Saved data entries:
--- START ---

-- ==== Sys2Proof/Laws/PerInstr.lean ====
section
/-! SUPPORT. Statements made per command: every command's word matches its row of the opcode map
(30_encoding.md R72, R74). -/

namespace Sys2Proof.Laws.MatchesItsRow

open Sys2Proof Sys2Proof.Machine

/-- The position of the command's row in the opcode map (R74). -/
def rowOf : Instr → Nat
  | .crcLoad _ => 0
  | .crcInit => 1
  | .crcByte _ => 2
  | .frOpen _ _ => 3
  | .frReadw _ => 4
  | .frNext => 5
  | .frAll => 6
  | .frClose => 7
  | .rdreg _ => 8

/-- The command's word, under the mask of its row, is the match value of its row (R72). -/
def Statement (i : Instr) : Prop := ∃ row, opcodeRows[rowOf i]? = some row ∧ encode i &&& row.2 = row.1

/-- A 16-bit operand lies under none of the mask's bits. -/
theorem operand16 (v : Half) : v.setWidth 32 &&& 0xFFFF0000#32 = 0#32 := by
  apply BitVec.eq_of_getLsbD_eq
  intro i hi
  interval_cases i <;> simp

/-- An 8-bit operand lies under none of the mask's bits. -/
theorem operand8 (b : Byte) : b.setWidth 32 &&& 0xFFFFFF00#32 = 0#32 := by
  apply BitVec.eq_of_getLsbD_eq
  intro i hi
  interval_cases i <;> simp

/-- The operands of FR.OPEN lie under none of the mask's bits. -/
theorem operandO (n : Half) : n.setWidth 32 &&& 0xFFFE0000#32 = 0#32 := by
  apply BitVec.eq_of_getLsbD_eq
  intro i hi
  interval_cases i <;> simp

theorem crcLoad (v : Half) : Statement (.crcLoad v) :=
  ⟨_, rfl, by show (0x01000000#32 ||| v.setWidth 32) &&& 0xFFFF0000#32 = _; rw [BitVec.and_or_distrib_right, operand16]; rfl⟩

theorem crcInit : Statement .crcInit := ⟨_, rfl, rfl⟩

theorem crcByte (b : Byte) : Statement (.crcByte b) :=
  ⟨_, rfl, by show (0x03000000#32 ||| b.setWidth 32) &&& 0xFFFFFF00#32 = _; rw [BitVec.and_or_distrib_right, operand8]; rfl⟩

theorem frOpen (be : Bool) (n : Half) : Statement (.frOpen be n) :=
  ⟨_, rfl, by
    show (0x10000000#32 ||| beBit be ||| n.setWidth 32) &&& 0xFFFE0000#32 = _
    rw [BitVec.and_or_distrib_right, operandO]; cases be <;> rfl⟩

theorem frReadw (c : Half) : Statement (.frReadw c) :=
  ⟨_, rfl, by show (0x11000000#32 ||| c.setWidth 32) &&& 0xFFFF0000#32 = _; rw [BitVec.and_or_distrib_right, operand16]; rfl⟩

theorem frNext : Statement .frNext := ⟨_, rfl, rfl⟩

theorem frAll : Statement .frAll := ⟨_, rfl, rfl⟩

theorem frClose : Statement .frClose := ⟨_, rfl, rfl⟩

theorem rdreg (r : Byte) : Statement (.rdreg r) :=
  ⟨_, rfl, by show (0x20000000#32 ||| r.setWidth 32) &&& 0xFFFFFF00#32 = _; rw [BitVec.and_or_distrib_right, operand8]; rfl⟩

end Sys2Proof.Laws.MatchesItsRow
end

--- END ---
--- START ---

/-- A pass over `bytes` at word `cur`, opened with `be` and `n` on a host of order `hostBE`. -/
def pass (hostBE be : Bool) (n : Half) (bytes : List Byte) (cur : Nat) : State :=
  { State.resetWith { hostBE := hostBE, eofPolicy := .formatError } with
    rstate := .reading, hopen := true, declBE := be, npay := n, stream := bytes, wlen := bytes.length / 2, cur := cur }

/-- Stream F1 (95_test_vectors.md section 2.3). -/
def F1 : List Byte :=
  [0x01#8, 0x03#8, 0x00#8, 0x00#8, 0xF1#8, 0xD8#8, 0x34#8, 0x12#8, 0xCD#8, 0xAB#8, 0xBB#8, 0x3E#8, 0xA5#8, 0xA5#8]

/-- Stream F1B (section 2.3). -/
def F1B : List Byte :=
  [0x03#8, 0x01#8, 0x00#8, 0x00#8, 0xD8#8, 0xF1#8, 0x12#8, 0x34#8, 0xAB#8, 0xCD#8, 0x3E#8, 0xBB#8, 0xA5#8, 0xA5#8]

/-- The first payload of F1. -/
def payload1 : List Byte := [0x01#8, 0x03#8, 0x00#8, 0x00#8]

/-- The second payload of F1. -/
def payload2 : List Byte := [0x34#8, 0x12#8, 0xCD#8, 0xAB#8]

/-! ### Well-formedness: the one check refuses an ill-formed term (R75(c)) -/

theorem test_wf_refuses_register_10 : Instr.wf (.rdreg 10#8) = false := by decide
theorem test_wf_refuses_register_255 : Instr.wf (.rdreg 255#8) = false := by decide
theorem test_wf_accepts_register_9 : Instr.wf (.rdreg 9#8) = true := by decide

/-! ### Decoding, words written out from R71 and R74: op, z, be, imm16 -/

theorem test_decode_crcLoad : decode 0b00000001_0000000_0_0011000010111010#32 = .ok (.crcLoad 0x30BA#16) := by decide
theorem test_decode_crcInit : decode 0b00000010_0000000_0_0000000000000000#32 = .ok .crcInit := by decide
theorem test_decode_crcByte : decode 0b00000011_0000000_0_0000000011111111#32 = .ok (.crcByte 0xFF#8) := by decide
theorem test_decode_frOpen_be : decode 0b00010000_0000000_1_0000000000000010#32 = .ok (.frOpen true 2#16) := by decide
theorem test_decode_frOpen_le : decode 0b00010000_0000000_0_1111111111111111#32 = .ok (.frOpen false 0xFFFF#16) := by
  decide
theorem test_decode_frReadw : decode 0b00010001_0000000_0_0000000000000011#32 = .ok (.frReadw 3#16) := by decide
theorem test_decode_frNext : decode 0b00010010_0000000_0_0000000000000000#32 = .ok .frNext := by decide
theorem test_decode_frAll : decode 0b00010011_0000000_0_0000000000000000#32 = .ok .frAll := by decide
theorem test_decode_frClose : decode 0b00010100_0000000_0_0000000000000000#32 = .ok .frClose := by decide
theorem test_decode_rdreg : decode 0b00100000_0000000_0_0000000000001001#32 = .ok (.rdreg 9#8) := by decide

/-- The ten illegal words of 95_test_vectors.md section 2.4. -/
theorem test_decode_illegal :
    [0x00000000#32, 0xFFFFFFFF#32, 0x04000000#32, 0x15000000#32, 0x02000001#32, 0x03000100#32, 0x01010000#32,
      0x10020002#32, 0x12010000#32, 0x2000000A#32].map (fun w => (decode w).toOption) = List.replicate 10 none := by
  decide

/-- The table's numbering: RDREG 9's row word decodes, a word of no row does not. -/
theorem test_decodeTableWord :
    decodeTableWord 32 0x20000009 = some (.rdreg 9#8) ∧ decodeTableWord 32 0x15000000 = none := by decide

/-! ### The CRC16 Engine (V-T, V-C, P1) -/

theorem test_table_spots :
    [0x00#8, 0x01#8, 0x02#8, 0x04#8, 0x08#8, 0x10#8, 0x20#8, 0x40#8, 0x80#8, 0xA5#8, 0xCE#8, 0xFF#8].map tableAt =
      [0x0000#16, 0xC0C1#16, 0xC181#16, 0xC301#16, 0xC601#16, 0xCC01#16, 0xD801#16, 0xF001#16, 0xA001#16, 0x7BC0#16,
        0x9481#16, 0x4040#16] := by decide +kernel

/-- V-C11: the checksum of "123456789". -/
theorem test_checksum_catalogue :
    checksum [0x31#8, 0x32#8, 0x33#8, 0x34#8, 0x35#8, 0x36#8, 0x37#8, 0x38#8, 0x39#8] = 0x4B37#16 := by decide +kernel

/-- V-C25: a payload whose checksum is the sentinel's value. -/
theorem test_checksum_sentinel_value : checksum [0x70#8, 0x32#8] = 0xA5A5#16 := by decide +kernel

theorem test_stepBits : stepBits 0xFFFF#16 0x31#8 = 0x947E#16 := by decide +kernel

--- END ---

Above are the entries. Output exactly the lines beginning with the line that has "-- ==== Sys2Proof/Laws/PerInstr.lean" and ending with the line that has "theorem crcLoad (v".

#### Solution for this exercise:
-- ==== Sys2Proof/Laws/PerInstr.lean ====
section
/-! SUPPORT. Statements made per command: every command's word matches its row of the opcode map
(30_encoding.md R72, R74). -/

namespace Sys2Proof.Laws.MatchesItsRow

open Sys2Proof Sys2Proof.Machine

/-- The position of the command's row in the opcode map (R74). -/
def rowOf : Instr → Nat
  | .crcLoad _ => 0
  | .crcInit => 1
  | .crcByte _ => 2
  | .frOpen _ _ => 3
  | .frReadw _ => 4
  | .frNext => 5
  | .frAll => 6
  | .frClose => 7
  | .rdreg _ => 8

/-- The command's word, under the mask of its row, is the match value of its row (R72). -/
def Statement (i : Instr) : Prop := ∃ row, opcodeRows[rowOf i]? = some row ∧ encode i &&& row.2 = row.1

/-- A 16-bit operand lies under none of the mask's bits. -/
theorem operand16 (v : Half) : v.setWidth 32 &&& 0xFFFF0000#32 = 0#32 := by
  apply BitVec.eq_of_getLsbD_eq
  intro i hi
  interval_cases i <;> simp

/-- An 8-bit operand lies under none of the mask's bits. -/
theorem operand8 (b : Byte) : b.setWidth 32 &&& 0xFFFFFF00#32 = 0#32 := by
  apply BitVec.eq_of_getLsbD_eq
  intro i hi
  interval_cases i <;> simp

/-- The operands of FR.OPEN lie under none of the mask's bits. -/
theorem operandO (n : Half) : n.setWidth 32 &&& 0xFFFE0000#32 = 0#32 := by
  apply BitVec.eq_of_getLsbD_eq
  intro i hi
  interval_cases i <;> simp

theorem crcLoad (v : Half) : Statement (.crcLoad v) :=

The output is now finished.